The distribution of the Tender Offer Memorandum in certain jurisdictions may
be restricted by law. Persons into whose possession the Tender Offer
Memorandum comes are required by the Company, the Dealer Managers and the
Tender Agent to inform themselves about, and to observe, any such
restrictions.

This announcement is neither an offer to purchase nor the solicitation of an
offer to sell any of the securities described herein, nor shall there be any
offer or sale of such securities in any jurisdiction in which such offer,
solicitation or sale would be unlawful. The Tender Offers are made solely
pursuant to the Tender Offer Memorandum dated April 9, 2024.

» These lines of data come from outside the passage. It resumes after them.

-- ==== Sys2Proof/Machine/Child.lean ====
section
/-!
DEFINITION. LCHILD (R105, R150, R373).
-/

namespace Sys2Proof.Machine

namespace State

/-- The grid that a team of grid `g` launches by a record (R105, R220). -/
def childGrid (s : State) (wid : Nat) (w : Wave) (parent : Nat) (g : Grid) (r : LaunchRec) (sched : List (List Byte)) : Grid where
  hq := g.hq
  slot := g.slot
  parent := some parent
  root := g.root
  depth := g.depth + 1
  lrec := { r with cls := g.lrec.cls, prot := g.lrec.prot, replay := g.lrec.replay }
  vf := g.vf
  part := g.part
  domain := w.domain
  asid := w.asid
  sched := sched
  next := 0
  returned := []
  retired := 0
  times := []
  children := 0
  snaps := []
  unreplayable := false
  killed := false
  event := (0, 0, 0, 0, 0)
  childFail := false
  fence := none
  stamp := s.releaseStamp wid
  did := s.releaseStamp wid

/-- Starts a child grid; one with zero teams has retired at once (R104, R373). -/
def startChild (s : State) (wid : Nat) (w : Wave) (parent : Nat) (g : Grid) (r : LaunchRec) (sched : List (List Byte)) : State :=
  let id := s.nextId
  let k := s.childGrid wid w parent g r sched
  let s := { s with nextId := id + 1 }
  if r.teams == 0 then
    match s.completion k with
    | some s => s
    | none => s.updGrid g.root (fun r => { r with childFail := true })
  else
    let s := { s with grids := Tbl.put s.grids id k }
    let s := s.updGrid parent (fun x => { x with children := x.children + 1 })
    let s := s.updTeam w.team (fun t => { t with children := t.children ++ [id] })
    (s.kickPlace g.part).gainWork g.part

end State

/-- The causes of LCHILD (R373). -/
def lchildCauses (a : Nat) (g : Grid) (w : Wave) : List Nat :=
  (if w.w == 0 then [] else [0x10]) ++ (if w.depth == 0 then [] else [0x32]) ++ (if (w.sreg a).toNat % 256 == 0 then [] else [0x31])
    ++ (if w.guarded then [0x61] else []) ++ (if g.depth == 9 then [0x74] else [])

/-- LCHILD: the wait at 256 children, the record, its checks, the copy schedule, the release, the child. A child of no teams completes with it, so
that the release is also that of R103. -/
def lchildRes (d a : Nat) (s : State) (wid : Nat) (w : Wave) : UniRes :=
  match Tbl.find s.grids (s.gridIdOf wid) with
  | none => .done s
  | some g =>
    match lowCode (lchildCauses a g w) with
    | some c => .trap c none
    | none =>
      if !s.waitOver wid w .children then .wait s wid .children
      else s.uniRead wid w w.at_ (w.sreg a).toNat 256 (fun s bs =>
        let r := LaunchRec.ofBytes bs
        let fin := fun (s : State) (x : DWord) => UniRes.done (s.updWave wid (fun w => { w.setS d x with pend := .none }))
        if !s.launchOk bs g.part w.asid none then fin s 0
        else s.uniRead wid w w.at_ r.sched (if r.teams == 0 then 0 else 16 * r.schedN) (fun s sch =>
          .released s wid (if r.teams == 0 && r.doneSystem then .system else .device) (fun s =>
            let s := s.freshId
            fin (s.startChild wid w (s.gridIdOf wid) g r (if r.teams == 0 then [] else schedEntries sch r.schedN))
              (BitVec.ofNat 64 (2 ^ 63 + s.nextId % 2 ^ 32)))))

/-- LCHILD. -/
def execLchild (d a : SReg) (s : State) : Host.Outcome State Fault Refusal :=
  uniStep { sdst := [d.val] } (fun s wid w => lchildRes d.val a.val s wid w) s

end Sys2Proof.Machine
end

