/-! ## Claims (R117), spill copies (R118) -/

/-- CLAIM_COMPLETE (R117): the claims on a side are over; a relock or a move holds them (R133, R135). -/
def execClaimComplete (core : Nat) (side : Fin 2) (s : State) : Host.Outcome State Fault Refusal :=
  let mine := s.claims.filter (fun c => c.core == core && c.side == side.val)
  if mine.isEmpty then .next s
  else if !s.coreRuns core || s.moveAt core then .next (s.soon (.claimComplete core side))
  else
    let s := { s with claims := s.claims.filter (fun c => !(c.core == core && c.side == side.val)) }
    .next (mine.foldl (fun s c => if s.claims.any (fun d => d.team == c.team) then s else s.updTeam c.team (fun t => { t with ready := true })) s)

/-- SPILL_COPY_DONE (R118, R119, R236, R238): Ladle has copied the first slab or tile that waits on a side, to the eviction area or back, or of a gate
call to its frame or back; the access that waits for it goes on. While the core's hob relocks the copy stands still (R14). -/
def execSpillCopyDone (core : Nat) (side : Fin 2) (s : State) : Host.Outcome State Fault Refusal :=
  match (s.core core).spills.find? (fun e => e.1 == side.val) with
  | none => .next s
  | some e =>
    if !s.running then .next s
    else if s.asleep core then .next (s.atRelockEnd core (.spillCopyDone core side))
    else
    let s := s.updCore core (fun k => { k with spills := k.spills.erase e })
    let s := match e.2 with
      | .home wid k => s.homeSlab wid k
      | .tileHome team t => s.homeTile team t
      | .slab wid k => (s.spillSlab wid k).updWave wid (fun w => { w with hown := w.hown.filter (· != k) })
      | .tile _ t => (s.spillTile core t).updCore core (fun k => { k with tileH := k.tileH.filter (· != t) })
      | .gate wid k d => s.spillGate wid k d
      | .back wid k => (match (Tbl.find s.waves wid).bind (fun (w : Wave) => w.refill.find? (fun (x : Nat × Nat × Nat × Nat) => x.1 == k)) with
        | none => s
        | some x => s.refillSlab wid x)
    .next (if (s.core core).spills.any (fun e => e.1 == side.val) then s.soonOnce (.spillCopyDone core side) else s)

/-! ## Re-admission and lending (R119 to R121) -/

namespace State

/-- The evicted waves of a side of a core, oldest eviction first. -/
def evictedOn (s : State) (c side : Nat) : List (Nat × Wave) :=
  sortBy (fun (e : Nat × Wave) => e.2.evicted.getD 0) ((s.coreWaves c).filter (fun e => e.2.side == side && e.2.evicted.isSome))

/-- What an evicted wave held is there for it. -/
def thingsBack (s : State) (c wid : Nat) (w : Wave) : Bool :=
  !s.thingTaken c w.side (fun i _ => i == wid) w.things
  && (match Tbl.find s.teams w.team with
    | none => false
    | some k => k.loc == .resident && (k.tileSave.isNone || !s.tileTaken c w.team k.tiles))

This announcement must be read in conjunction with the Tender Offer
Memorandum. This announcement and the Tender Offer Memorandum contain
important information which should be read carefully before any decision is
made with respect to the Tender Offer. If any Holder is in any doubt as to the
action it should take, it is recommended that such Holder seeks its own
financial and legal advice, including as to any tax consequences, immediately
from its stockbroker, bank manager, solicitor, accountant or other independent
financial or legal adviser. Any individual or company whose Notes are held on
its behalf by a broker, dealer, bank, custodian, trust company or other
nominee or intermediary must contact such entity if it wishes to tender Notes
in the Tender Offer. None of the Company, the Dealer Managers or the Tender
Agent makes any recommendation as to whether Noteholders should participate in
the Tender Offer.

Any deadlines set by any intermediary will be earlier than the deadlines
specified in the Tender Offer  Memorandum.

The information contained in this announcement does not constitute an
invitation or inducement to engage in investment activity within the meaning
of the United Kingdom Financial Services and Markets Act 2000. In the United
Kingdom, this announcement is being distributed only to, and is directed only
at (i) persons who are outside the United Kingdom, (ii) persons in the United
Kingdom falling within the definition of investment professionals (as defined
in Article 19(5) of the Financial Services and Markets Act 2000 (Financial
Promotion) Order 2005 (the "Financial Promotion Order")), (iii) persons who
are within Article 43 of the Financial Promotion Order or (iv) any other
persons to whom it may otherwise lawfully be made under the Financial
Promotion Order (all such persons together being referred to as "relevant
persons").  This announcement and the Tender Offer Memorandum  is directed
only at relevant persons and must not be acted on or relied on by persons who
are not relevant persons.

This announcement contains forward-looking statements and information that is
necessarily subject to risks, uncertainties, and assumptions. No assurance can
be given that the transactions described herein will be consummated or as to
the terms of any such transactions. The Company assumes no obligation to
update or correct the information contained in this announcement.